First, run a query to retrieve all the lookup table values and construct a hash from them:
my %members; # hash for lookup values my $sth = $dbh->prepare ("SELECT val FROM $tbl_name"); $sth->execute ( ); while (my ($val) = $sth->fetchrow_array ( )) { $members{$val} = 1; }
Then check each value by performing a hash key existence test:
$valid = exists ($members{$val});
This reduces the database traffic to a single query. However, for a large lookup table, that may still be a lot of traffic, and you may not want to hold the entire table in memory.
10.29.6 Use a Hash as a Cache of Already-Seen Lookup Values
Another lookup technique is to mix use of individual queries with a hash that stores lookup value existence information. This approach can be useful if you have a very large lookup table. Begin with an empty hash:
my %members; # hash for lookup values
Then, for each value to be tested, check whether or not it's present in the hash. If not, issue a query to see if the value is present in the lookup table, and record the result of the query in the hash. The validity of the input value is determined by the value associated with the key, not by the existence of the key:
if (!exists ($members{$val})) # haven't seen this value yet { my $count = $dbh->selectrow_array ( "SELECT COUNT(*) FROM $tbl_name WHERE val = ?", undef, $val); # store true/false to indicate whether value was found $members{$val} = ($count > 0); } $valid = $members{$val};
For this method, the hash acts as a cache, so that you run a lookup query for any given value only once, no matter how many times it occurs in the input. For datasets that have a reasonable number of repeated values, this approach avoids issuing a separate query for every single value, while requiring an entry in the hash only for each unique value. It thus stands between the other two approaches in terms of the tradeoff between database traffic and program memory requirements for the hash.

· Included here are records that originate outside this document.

/-! ## Saving (R109) -/

/-- Issue stops and the thread will be saved with a reason (R66, R109 step 1). A TRAPPED thread leaves its slot without a new save,
keeping its record (R291); an ENDING thread stays. -/
def beginSave (s : State) (t : Tid) (reason : BitVec 8) : State :=
  match getThr s t with
  | none => s
  | some th =>
    match th.st with
    | .ready => putThr s t { th with st := .saving, reason := reason }
    | .waiting _ _ => putThr s t { th with st := .saving, reason := reason }
    | .trapped =>
      match th.recd with
      | some loc =>
        let s := delThr s t
        { s with saved := s.saved ++ [{
            vi := th.vi, handler := th.handler, launch := th.launch, index := th.index, loc := loc,
            facet := t.facet, trapped := true, resumed := false, halted := false, pf := th.pf, evTaken := th.evTaken }] }
      | none => s
    | .saving => s
    | .ending => s

/-- Every outstanding operation but an `evwait` is complete, and every sync operation answered or withdrawn (R109, R242). -/
def savable (th : Thread) : Bool :=
  (th.loads ++ th.stores).all (fun o => o.done || o.wd || (match o.act with | .evwait _ => true | _ => false))

/-- SAVE_COMPLETE: the record is written and the slot becomes EMPTY (R75, R109, R111). -/
def execSaveComplete (t : Tid) (s : State) : Host.Outcome State Fault Refusal :=
  match getThr s t with
  | none => .next s
  | some th =>
    if th.st ≠ .saving ∨ !savable th then .next s
    else
      match spillPick s th.vi t.facet with
      | none => .next s
      | some loc =>
        let s := modInst s th.vi (fun i => { i with evq := i.evq.filter (fun p => p.1 != Tid.key t) })
        let pf := pendOf th
        let th := takeEv (takeSyncs th)
        let th := { applyOps s th (th.loads.filter (·.done)) with loads := [], stores := [], pf := none, cause := 0 }
        let s := spillTake s th.vi loc
        let s := spillWrite s th.vi loc (recOf s t th th.reason.toNat ((pf.map (·.addr)).getD 0) ((pf.map (·.count)).getD 0)
          ((pf.map (fun p => if p.poison then 5 else 4)).getD 0) pf)
        let s := countEv s t.facet th.vi 0x78 1
        let s := facetEvent s 4 th.vi 0 th.launch th.index t.facet
        let s := delThr s t
        let s := { s with saved := s.saved ++ [{
            vi := th.vi, handler := th.handler, launch := th.launch, index := th.index,
            loc := loc, facet := t.facet, trapped := false, resumed := false, halted := decide (th.reason = 3), pf := none,
            evTaken := th.evTaken }] }
        -- the save of HALT_THREAD answers the debug command (R584)
        let s := if th.reason = 3 then statDone (rset s dbgData (recAddr s th.vi loc)) dbgStat (0, 0) else s
        .next (settle (if th.handler then s else leaveFacet s th.launch t.facet))

/-! ## Resuming (R110) -/

/-- Replayed sync operations and `evwait` are issued again, in record order (R110 step 3). A descriptor that is no sync operation
is passed over. -/
def replayOps (s : State) (th : Thread) : Thread :=
  let th' := th.replay.foldl (fun (th : Thread) r =>
    let w := r.1
    let major := bits w 63 58
    let d : Reg := BitVec.ofNat 6 (bits w 51 46)
    let a : Reg := BitVec.ofNat 6 (bits w 45 40)
    let one := major == 0x38 || major == 0x3B || (major == 0x3A && bits w 57 52 == 2)
    let ubar := major == 0x38 && bits w 57 52 == 0
    if major < 0x38 ∨ major > 0x3B then th
    else
      let act := if ubar then Act.sync w ((BitVec.ofNat 32 (bits w 31 0)).setWidth 64) 0
        else if one then Act.sync w r.2 0 else Act.sync w (rdG s th a) r.2
      { th with loads := th.loads ++ [{ id := th.nextOp, act := act, dest := destG d }], nextOp := th.nextOp + 1 }) th
  { th' with replay := [] }

/-- The replayed `evwait` waits again. -/
def replayEv (s : State) (t : Tid) (th : Thread) : State × Thread :=
  match th.evRep with
  | none => (s, th)
  | some w =>
    let d : Reg := BitVec.ofNat 6 (bits w 51 46)
    (modInst s th.vi (fun i => { i with evq := i.evq ++ [(Tid.key t, th.nextOp)] }),
      { th with
        evRep := none, nextOp := th.nextOp + 1,
        loads := th.loads ++ [{ id := th.nextOp, act := .evwait w, dest := destG d }] })

/-- A thread resumes in a slot from a record's bytes: registers, pending results, replays, RES and MIG (R110). -/
def resumeIn (s : State) (t : Tid) (th : Thread) (rec_ : List Byte) : State :=
  let left : Word := BitVec.ofNat 64 (recNat rec_ 0x28 8)
  let mig := left != facetUd s t.facet
  let th := recInto th rec_ mig
  let th := retire { th with st := .ready, recd := none, pend := th.pend }
  let th := replayOps s th
  let (s, th) := replayEv s t th
  let s := if mig then countEv s t.facet th.vi 0x79 1 else s
  let s := facetEvent s 5 th.vi 0 th.launch th.index t.facet
  putThr s t th

/-- A thread before its record is loaded. -/
def blankThread (s : State) (x : Saved) (f : BitVec 10) : Thread :=
  let priv := if x.handler then 1 else 0
  let th := newThread s x.vi x.handler x.launch x.index.toNat 0 0 0 f 0 0 0 (at_ priv 30)
  { th with pf := x.pf, evTaken := x.evTaken }

/-- The member index a record holds. -/
def recMember (b : List Byte) : BitVec 32 := BitVec.ofNat 32 (recNat b 0x38 4)

/-- A saved thread is placed on a Facet: TRAPPED ones stay TRAPPED with their record, unless `tresume` has been issued for them
(R67, R110, R291). -/
def placeSaved (s : State) (x : Saved) (f : BitVec 10) : State :=
  let t : Tid := ⟨f, BitVec.ofNat 6 (freeSlot s f)⟩
  let s := { s with saved := s.saved.filter (fun y => y != x) }
  let (s, b) := match x.image with
    | some b => (s, b)
    | none => let (s, b, _) := spillRead s x.vi x.loc recSize; (s, b)
  let th := { blankThread s x f with member := recMember b }
  if x.trapped && !x.resumed then
    putThr s t { th with st := .trapped, recd := some x.loc, cause := BitVec.ofNat 8 (recNat b 5 1) }
  else if recBad b then endThread (spillFree s x.vi x.loc) t th 0x0B     -- R617
  else resumeIn (spillFree s x.vi x.loc) t th b

/-- First position for a saved thread of a launch (R67): a slot free for the instance and, where the launch has no store allocation
yet, the store free. Positions of other devices are their devices' own. -/
def positionFor (s : State) (l : Launch) : Option (BitVec 10) :=
  ((leafEnum s l.vi l.d.target 0).filter (fun c => isLocal s c.1)).findSome? (fun c =>
    let f := facetOfUd c.1
    if slotsFree s l.vi f > 0 ∧ (l.d.storeKib = 0 ∨ l.stores.contains f.toNat ∨ l.d.storeKib.toNat ≤ storeFree s l.vi f)
    then some f else none)

/-- First position for a handler thread: the resource composite's enumeration (R276). -/
def handlerPosition (s : State) (vi : Vi) : Option (BitVec 10) :=
  ((clustersOf s vi).flatMap (fun c => (List.range 8).map (fun k => BitVec.ofNat 10 (8 * c + k)))).find? (fun f =>
    holdsFacet s vi f && decide (slotsFree s vi f > 0))

/-- A thread of the launch is still being saved from the Facet that this one left, so its accumulators are not yet serialised. -/
def stillLeaving (s : State) (x : Saved) : Bool :=
  s.threads.any (fun p => p.2.launch == x.launch && p.2.handler == x.handler && p.2.vi == x.vi && p.2.st == .saving
    && decide (p.1 / 64 = x.facet.toNat))

/-- Handler threads resident of an instance, and the register that names their Facet (R276). -/
def handlerMoved (s : State) (vi : Vi) (f : BitVec 10) : State :=
  let s := rset s (viReg vi 0x98) (facetUd s f)
  modInst s vi (fun i => { i with hdlSt := if i.hdlSt = 3 then 1 else i.hdlSt })

/-- A waiting thread that is offered a position takes it (R67, R68, R276). -/
def resumeSaved (s : State) (x : Saved) : State :=
  let st := (getInst s x.vi).st
  if x.halted ∨ (st ≠ 2 ∧ !(x.handler ∧ st = 1)) then s
  else if x.handler then
    match handlerPosition s x.vi with
    | none => modInst s x.vi (fun i => { i with hdlSt := if i.hdlSt = 1 then 3 else i.hdlSt })
    | some f => settle (handlerMoved (placeSaved s x f) x.vi f)
  else
    let lower := s.saved.any (fun y => !y.handler && y.launch == x.launch && !y.halted && decide (y.index.toNat < x.index.toNat))
    match getLaunch s x.launch with
    | none => s
    | some l =>
      if lower ∨ stillLeaving s x then s
      else match positionFor s l with
        | none => s
        | some f =>
          let s := modLaunch s x.launch (fun l => { l with
            stores := if l.d.storeKib = 0 ∨ l.stores.contains f.toNat then l.stores else l.stores ++ [f.toNat] })
          settle (mergeWaiting (placeSaved s x f) x.launch)

/-- THREAD_RESUME: the lowest-indexed waiting thread of a launch that is offered a position takes it (R67, R68, R276). -/
def execThreadResume (w : SavedId) (s : State) : Host.Outcome State Fault Refusal :=
  match s.saved.find? (fun x => x.vi == w.vi && x.handler == w.handler && x.launch == w.launch && x.index == w.index) with
  | none => .next s
  | some x => .next (resumeSaved s x)

/-! ## Ends -/

/-- A slot empties: locks abandoned, the taken event retired, the thread counted as ended (R64, R95, R247, R282). -/
def emptySlot (s : State) (t : Tid) (th : Thread) : State :=
  let s := match th.evTaken with | some e => retireEvent s th.vi e | none => s
  let s := modInst s th.vi (fun i => { i with evq := i.evq.filter (fun p => p.1 != Tid.key t) })
  let s := if th.handler then abandonLocks s th.vi 0 (0x80000000 + th.index) else abandonLocks s th.vi th.launch th.index
  let s := facetEvent s 2 th.vi th.endSt th.launch th.index t.facet
  let s := delThr s t
  if th.handler then s else launchThreadEnded s th.launch th.index th.endSt

/-- THREAD_DRAINED (R95): an ENDING thread with no operation outstanding leaves its slot; or a thread on another device has ended. -/
def execThreadDrained (e : EndedAt) (s : State) : Host.Outcome State Fault Refusal :=
  match e with
  | .here t =>
    match getThr s t with
    | none => .next s
    | some th =>
      if th.st = .ending ∧ th.lcnt = 0 ∧ th.scnt = 0 then .next (settle (emptySlot s t th)) else .next s
  | .remote launch index status =>
    match getLaunch s launch with
    | some l =>
      -- only a launch with threads on another device has one end there
      if l.admitted && l.counts.any (fun c => !isLocal s c.1 && decide (c.2.1 > 0)) then
        let s := modLaunch s launch (fun l => { l with away := index.toNat :: l.away })
        .next (settle (launchThreadEnded s launch index status))
      else .next s
    | none => .next s

/-- The record of a TRAPPED thread is given up as its thread ends. -/
def dropRecord (s : State) (th : Thread) : State :=
  match th.recd with | some loc => spillFree s th.vi loc | none => s

/-- A TRAPPED thread ends with a status, by its handler or for want of one (R75, R107, R277). -/
def endTrapped (s : State) (t : Tid) (th : Thread) (status : BitVec 8) : State :=
  endThread (dropRecord s th) t { th with recd := none } status
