/-- Levels and overlaps of an entry and of every composite that holds it (R46, R47). -/
def structCheck (s : State) (n : Nat) : BitVec 8 × BitVec 8 :=
  let all := n :: ancestors s n
  if all.any (fun m => decide (levelOf s m 20 > 16)) then (0x0B, 0x81)
  else if all.any (fun m => overlapping (physLeaves s (compUd s m) 18)) then (0x0B, 0x82)
  else (0, 0)

/-- Own clusters under a physical unit. -/
def clustersUnder (s : State) (ud : Word) : List Nat := ((physFacets s ud).map (· / 8)).dedup

/-- A physical unit reaches beyond this device (R44). -/
def beyond (s : State) (ud : Word) : Bool :=
  match udDepth ud with
  | 0 => fabEn s
  | 1 => fabEn s
  | _ => udDev ud != ownDev s

/-- An instance may place a member (R38, R41, R44, R45, R49). A REMOTE entry that names no composite of another device of the fabric, which
no home could confirm, is NO_SUCH_UNIT (DESIGN CHOICE, Assumption 40). -/
def placeCheck (s : State) (vi : Vi) (m : Member) : BitVec 8 × BitVec 8 :=
  if m.remote then
    if !isComp m.ud ∨ m.home = ownDev s ∨ !inFabric s m.home then (0x05, 0x84) else (0, 0)
  else
    let r := resolveDeep s m.ud 17
    if r.1 ≠ 0 then r
    else if isComp m.ud then (if (compEntry s (compNum m.ud)).owner = vi then (0, 0) else (0x05, 0x85))
    else if beyond s m.ud ∧ vi ≠ 0 ∧ vi ≠ 128 then (0x05, 0x85)
    else if (clustersUnder s m.ud).all (fun c => (holdOf (getClu s c) vi).isSome) then (0, 0)
    else (0x05, 0x85)

/-- First failure of a list of checks. -/
def firstFail : List (BitVec 8 × BitVec 8) → BitVec 8 × BitVec 8
  | [] => (0, 0)
  | r :: l => if r.1 ≠ 0 then r else firstFail l

/-- Composite entries an instance owns (`VI_USE.CMP`). -/
def compsOwned (s : State) (vi : Vi) : Nat :=
  (s.comps.filter (fun p => decide (p.1 > 256) && p.2.st != 0 && p.2.owner == vi)).length

/-- FREE entries among those for commands (`CMP_FREE`). -/
def compsFree (s : State) : Nat := 65279 - (s.comps.filter (fun p => decide (p.1 > 256) && p.2.st != 0)).length

/-- Lowest-numbered FREE entry for commands (DESIGN CHOICE, Assumption 17). -/
def freeComp (s : State) : Nat :=
  let used := s.comps.filterMap (fun p => if p.1 > 256 ∧ p.2.st ≠ 0 then some (p.1 - 257) else none)
  257 + leastFree used

/-- The state with an entry's members set. -/
def setMembers (s : State) (n : Nat) (ms : List Member) : State :=
  { s with comps := tset s.comps n { tget s.comps n {} with members := ms } }

/-! ## Commands -/

/-- What a command does: complete with codes, or wait. -/
inductive CmpRes where
  | done (s : State) (r : BitVec 8 × BitVec 8)
  | wait (s : State)

/-- Checks of an entry named by NUMBER (R41, R43, R50, table of detail codes). `change` also refuses resource composites and, to the
owner, locked ones. -/
def entryCheck (s : State) (j : CmpJob) (change lockable : Bool) : BitVec 8 × BitVec 8 :=
  let e := compEntry s j.number
  if j.number = 0 ∨ e.st = 0 then (0x05, 0x84)
  else if change ∧ j.number ≤ 256 then (0x05, 0x85)
  else if e.owner ≠ j.vi then (0x05, 0x85)
  else if lockable ∧ e.lock ∧ !j.pf then (0x05, 0x85)
  else (0, 0)

/-- Placed members of an entry: units substituted under R65 count once. -/
def placedCount (ms : List Member) : Nat := (ms.filter (fun m => !m.extra)).length

/-- Next generation of an entry (R42). -/
def nextGen (g : BitVec 15) : BitVec 15 := if g = 32767 then 1 else g + 1

/-- CREATE or ADD once every remote member is confirmed: levels and overlaps, then the change. -/
def applyMembers (s : State) (j : CmpJob) : State × (BitVec 8 × BitVec 8) :=
  match j.op with
  | .create =>
    let n := freeComp s
    let g := nextGen (tget s.comps n {}).gen
    let s' := { s with comps := tset s.comps n { st := 1, gen := g, owner := j.vi, lock := j.pf && j.lock, members := j.mems } }
    let r := structCheck s' n
    if r.1 ≠ 0 then (s, r) else (rset s' (cmpResultReg j.fn) (compUd s' n), (0, 0))
  | .add =>
    let s' := setMembers s j.number ((tget s.comps j.number {}).members ++ j.mems)
    let r := structCheck s' j.number
    if r.1 ≠ 0 then (s, r) else (s', (0, 0))
  | .remove => (s, (0, 0))
  | .destroy => (s, (0, 0))
  | .read => (s, (0, 0))
  | .reset => (s, (0, 0))
  | .grant => (s, (0, 0))

/-- CREATE and ADD: the checks that need no other device, then the wait for confirmations (R44-R49). Of several failures the first counts
in this order: TOO_MANY, a bad entry, CYCLE, placement, TABLE_FULL, the confirmations, TOO_DEEP, OVERLAP (DESIGN CHOICE, Assumption 40). -/
def startMembers (s : State) (j : CmpJob) : CmpRes :=
  let target : Word := match j.op with
    | .create => let n := freeComp s; at_ 1 63 ||| at_ (nextGen (tget s.comps n {}).gen).toNat 48 ||| BitVec.ofNat 64 n
    | _ => compUd s j.number
  let have_ := match j.op with | .add => placedCount (compEntry s j.number).members | _ => 0
  let full := match j.op with
    | .create => decide (compsFree s = 0) || (let m := bits (rget s (viReg j.vi 0x38)) 15 0; decide (m ≠ 0) && decide (compsOwned s j.vi ≥ m))
    | _ => false
  if j.count > 256 ∨ have_ + j.mems.length > 256 then .done s (0x0B, 0x83)
  else if j.bad then .done s (0x05, 0x84)
  else if j.mems.any (fun m => !m.remote && (reached s m.ud 18).contains target) then .done s (0x0B, 0x80)
  else
    let r := firstFail (j.mems.map (placeCheck s j.vi))
    if r.1 ≠ 0 then .done s r
    else if full then .done s (0x0C, 0x88)
    else
      let un := (j.mems.filter (·.remote)).map (fun m => (m.home, m.ud))
      if un = [] then let (s, r) := applyMembers s j; .done s r
      else
        match s.cmpJobs with
        | [] => .wait s
        | h :: rest => .wait { s with cmpJobs := { h with started := true, unconf := un } :: rest }

/-- REMOVE (R52, R66). -/
def removeMembers (s : State) (j : CmpJob) : State × (BitVec 8 × BitVec 8) :=
  let ms := (tget s.comps j.number {}).members
  let hit (m : Member) : Bool := j.mems.any (fun x => x.ud == m.ud && x.remote == m.remote && (!m.remote || x.home == m.home))
  if j.mems.all (fun x => ms.any (fun m => x.ud == m.ud && x.remote == m.remote && (!m.remote || x.home == m.home))) then
    ((reshape (setMembers s j.number (ms.filter (fun m => !hit m))) j.vi).1, (0, 0))
  else (s, (0x05, 0x84))

/-- READ copies the first 256 members to the buffer and sets RCOUNT (R52). -/
def readMembers (s : State) (fn : Fn) (n : Nat) : State :=
  let ms := (compEntry s n).members.take 256
  let s := (ms.zipIdx).foldl (fun s p =>
    rset (rset s (memLoReg fn p.2) p.1.ud) (memHiReg fn p.2) (at_ (b2n p.1.remote) 16 ||| p.1.home.setWidth 64)) s
  rset s (cmpStatReg fn) (setBits (rget s (cmpStatReg fn)) 40 32 ms.length)
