/-! ## Queues (R373-R375) -/

def qCfg (s : State) (p : Port) (q : Nat) : Word := rget s (irsReg p (0x100 + 8 * q))
def queueOf (x : Iris) (q : Nat) : List IFrame := tget x.queues q []
/-- DEPTH of a list of frames in bytes. -/
def depth (s : State) (p : Port) (l : List IFrame) : Nat := l.foldl (fun a f => a + txLen s p f) 0
/-- Bytes in the egress buffer of a port. -/
def bufBytes (s : State) (p : Port) (x : Iris) : Nat := x.queues.foldl (fun a e => a + depth s p e.2) 0

/-- A queue is full (R374). -/
def qFull (s : State) (p : Port) (x : Iris) (q : Nat) : Bool :=
  decide (depth s p (queueOf x q) ≥ bits (qCfg s p q) 13 0 * 1024) || decide (bufBytes s p x ≥ 8388608)

/-- PCP of a frame as transmitted (R373). -/
def pcpOf (b : List Byte) : Nat := let h := parseLayer b 0 2; if h.tags = 0 then 0 else h.v0 / 4096 % 8

/-- Queue of a frame: `IRS_MAP` by kind and PCP (R373). -/
def mapQueue (s : State) (p : Port) (f : IFrame) : Nat :=
  let w := rget s (irsReg p (0x300 + 8 * (f.kind / 2)))
  let lo := (if f.kind % 2 = 1 then 32 else 0) + 4 * pcpOf f.data
  bits w (lo + 3) lo

/-- A frame enters its queue, or is dropped there and counted: state of the Iris, dropped. -/
def enqueue (s : State) (p : Port) (x : Iris) (f : IFrame) : Iris × Bool :=
  let q := mapQueue s p f
  if qFull s p x q then
    ({ x with drops := bumpCnt x.drops q 1, smpDrop := tset x.smpDrop q (tget x.smpDrop q 0 + 1) }, true)
  else ({ x with queues := tset x.queues q (queueOf x q ++ [{ f with since := s.devTime }]) }, false)

/-! ## Shapers (R380-R384) -/

/-- Class of a kind: STORAGE, CHECKPOINT, TELEMETRY, CONTROL. -/
def classOf (kind : Nat) : Nat := kind - 2
def viShapeReg (vi : Vi) (p : Port) : Nat := viReg vi (0xE00 + 8 * p.val)
def clShapeReg (p : Port) (c : Nat) : Nat := irsReg p (0x400 + 8 * c)

/-- Frames of a stage released while CREDIT is greater than 0 and their queue has room; mirror copies that meet a full queue are
dropped (R372). `w` is the shaper's register. The last part of the result lists the Prisms whose copies were dropped. -/
def releaseStage (s : State) (p : Port) (w : Word) : List IFrame → Int → Iris → List Nat → Iris × List IFrame × Int × List Nat
  | [], c, x, k => (x, [], c, k)
  | f :: r, c, x, k =>
    let en := bit w 63
    let cost : Int := 8 * (accLen (txLen s p f) (signed8 (bits w 55 48)) : Int)
    if en ∧ c ≤ 0 then (x, f :: r, c, k)
    else
      let q := mapQueue s p f
      if qFull s p x q then
        match f.mirror with
        | some m =>
          releaseStage s p w r c { x with
            drops := bumpCnt x.drops q 1, smpDrop := tset x.smpDrop q (tget x.smpDrop q 0 + 1) } (k ++ [m])
        | none => (x, f :: r, c, k)
      else
        let (x, _) := enqueue s p x f
        releaseStage s p w r (if en then c - cost else c) x k

/-- Full credit of a shaper's register. -/
def fullCredit (w : Word) : Int := 8 * (bits w 47 24 : Int)

/-- A Prism counts a drop (*Drop reasons*). -/
def prismDrop (s : State) (p k : Nat) : State :=
  let m := tget s.prism p ({} : Prism)
  { s with prism := tset s.prism p { m with drops := bumpCnt m.drops k 1 } }

/-- The shapers of a list of keys release what they may. -/
def runShaper (s : State) (p : Port) (inst : Bool) (k : Nat) : State :=
  let x := getIris s p
  let sh := if inst then tget x.viSh k {} else tget x.clSh k {}
  let w := if inst then rget s (viShapeReg (BitVec.ofNat 8 k) p) else rget s (clShapeReg p k)
  let c0 := if bit w 63 then sh.credit else fullCredit w
  let (x, stage, c, lost) := releaseStage s p w sh.stage c0 x []
  let sh := { sh with stage := stage, credit := c }
  let s := setIris s p (if inst then { x with viSh := tset x.viSh k sh } else { x with clSh := tset x.clSh k sh })
  lost.foldl (fun s m => prismDrop s m 12) s

/-- Every stage of a port releases what it may: instances in ascending number, then the classes. -/
def runShapers (s : State) (p : Port) : State :=
  let s := ((getIris s p).viSh.map (·.1)).foldl (fun s k => runShaper s p true k) s
  ((getIris s p).clSh.map (·.1)).foldl (fun s k => runShaper s p false k) s

/-- An instance's stage for a port is full (R381). -/
def stageFull (s : State) (p : Port) (vi : Vi) : Bool := decide ((tget (getIris s p).viSh vi.toNat {}).stage.length ≥ 64)

/-- A frame is offered to the Iris of a port by its kind (R372, R381). -/
def toIris (s : State) (p : Port) (f : IFrame) : State :=
  let x := getIris s p
  if f.kind ≤ 1 then
    match f.vi with
    | none => s
    | some vi =>
      if stageFull s p vi then s
      else
        let sh := tget x.viSh vi.toNat {}
        runShaper (setIris s p { x with viSh := tset x.viSh vi.toNat { sh with stage := sh.stage ++ [f] } }) p true vi.toNat
  else if f.kind ≤ 5 then
    let c := classOf f.kind
    let sh := tget x.clSh c {}
    runShaper (setIris s p { x with clSh := tset x.clSh c { sh with stage := sh.stage ++ [f] } }) p false c
  else
    let (x, _) := enqueue s p x f
    setIris s p x

/-- The frame of a BRM packet over UDP (R412). What the spec does not give of its headers is free: the IPv4 identification, the flow label,
and the time to live or hop limit. -/
def brmFrameOut (s : State) (o : BrmOut) : List Byte :=
  let par := o.par
  let ttl : Byte := freeBits s 8 0x20A0000
  let id := freeBits s 16 0x20A0001
  let v6 := decide (bits par 1 0 = 2)
  let eth := beBytes 6 (bits par 175 128) ++ beBytes 6 (bits par 239 192)
    ++ (if bit par 7 then beBytes 2 0x8100 ++ beBytes 2 (bits par 31 16) else []) ++ beBytes 2 (if v6 then 0x86DD else 0x0800)
  let adr (lo : Nat) : List Byte := toBytes (if v6 then 16 else 4) (bits par (lo + 127) lo)
  let ip := if v6 then beBytes 4 (6 * 2 ^ 28 + bits par 39 32 * 2 ^ 20 + id.toNat) ++ [0, 0, 17, ttl]
    else [0x45, BitVec.ofNat 8 (bits par 39 32), 0, 0] ++ beBytes 2 id.toNat ++ [0x40, 0, ttl, 17, 0, 0]
  let udp := beBytes 2 ((bits par 111 96 + o.path) % 65536) ++ beBytes 2 (bits (rget s 0x300000) 47 32) ++ [0, 0, 0, 0]
  fillOuter (eth ++ ip ++ adr 256 ++ adr 384 ++ udp ++ o.pkt) none

/-- The BRM engine's next packet of an instance for a port goes to the instance's stage there; a full stage holds it (R381, R412). -/
def brmToIris (s : State) (port : Port) (vi : Vi) : State :=
  match s.brmOut.find? (fun o => o.vi == vi && decide (bits o.par 11 8 = port.val)) with
  | none => s
  | some o =>
    if stageFull s port vi then s
    else toIris (nextFree { s with brmOut := s.brmOut.erase o }) port { kind := 1, data := brmFrameOut s o, vi := some vi }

Note that the hash is used in a somewhat different manner for this method than for the previous method. Previously, the existence of the input value as a key in the hash determined the validity of the value, and the value associated with the hash key was irrelevant. For the hash-as-cache method, the meaning of key existence in the hash changes from "it's valid" to "it's been tested before." For each key, the value associated with it indicates whether the input value is present in the lookup table. (If you store as keys only those values that are found to be in the lookup table, you'll issue a query for each instance of an invalid value in the input dataset, which is inefficient.)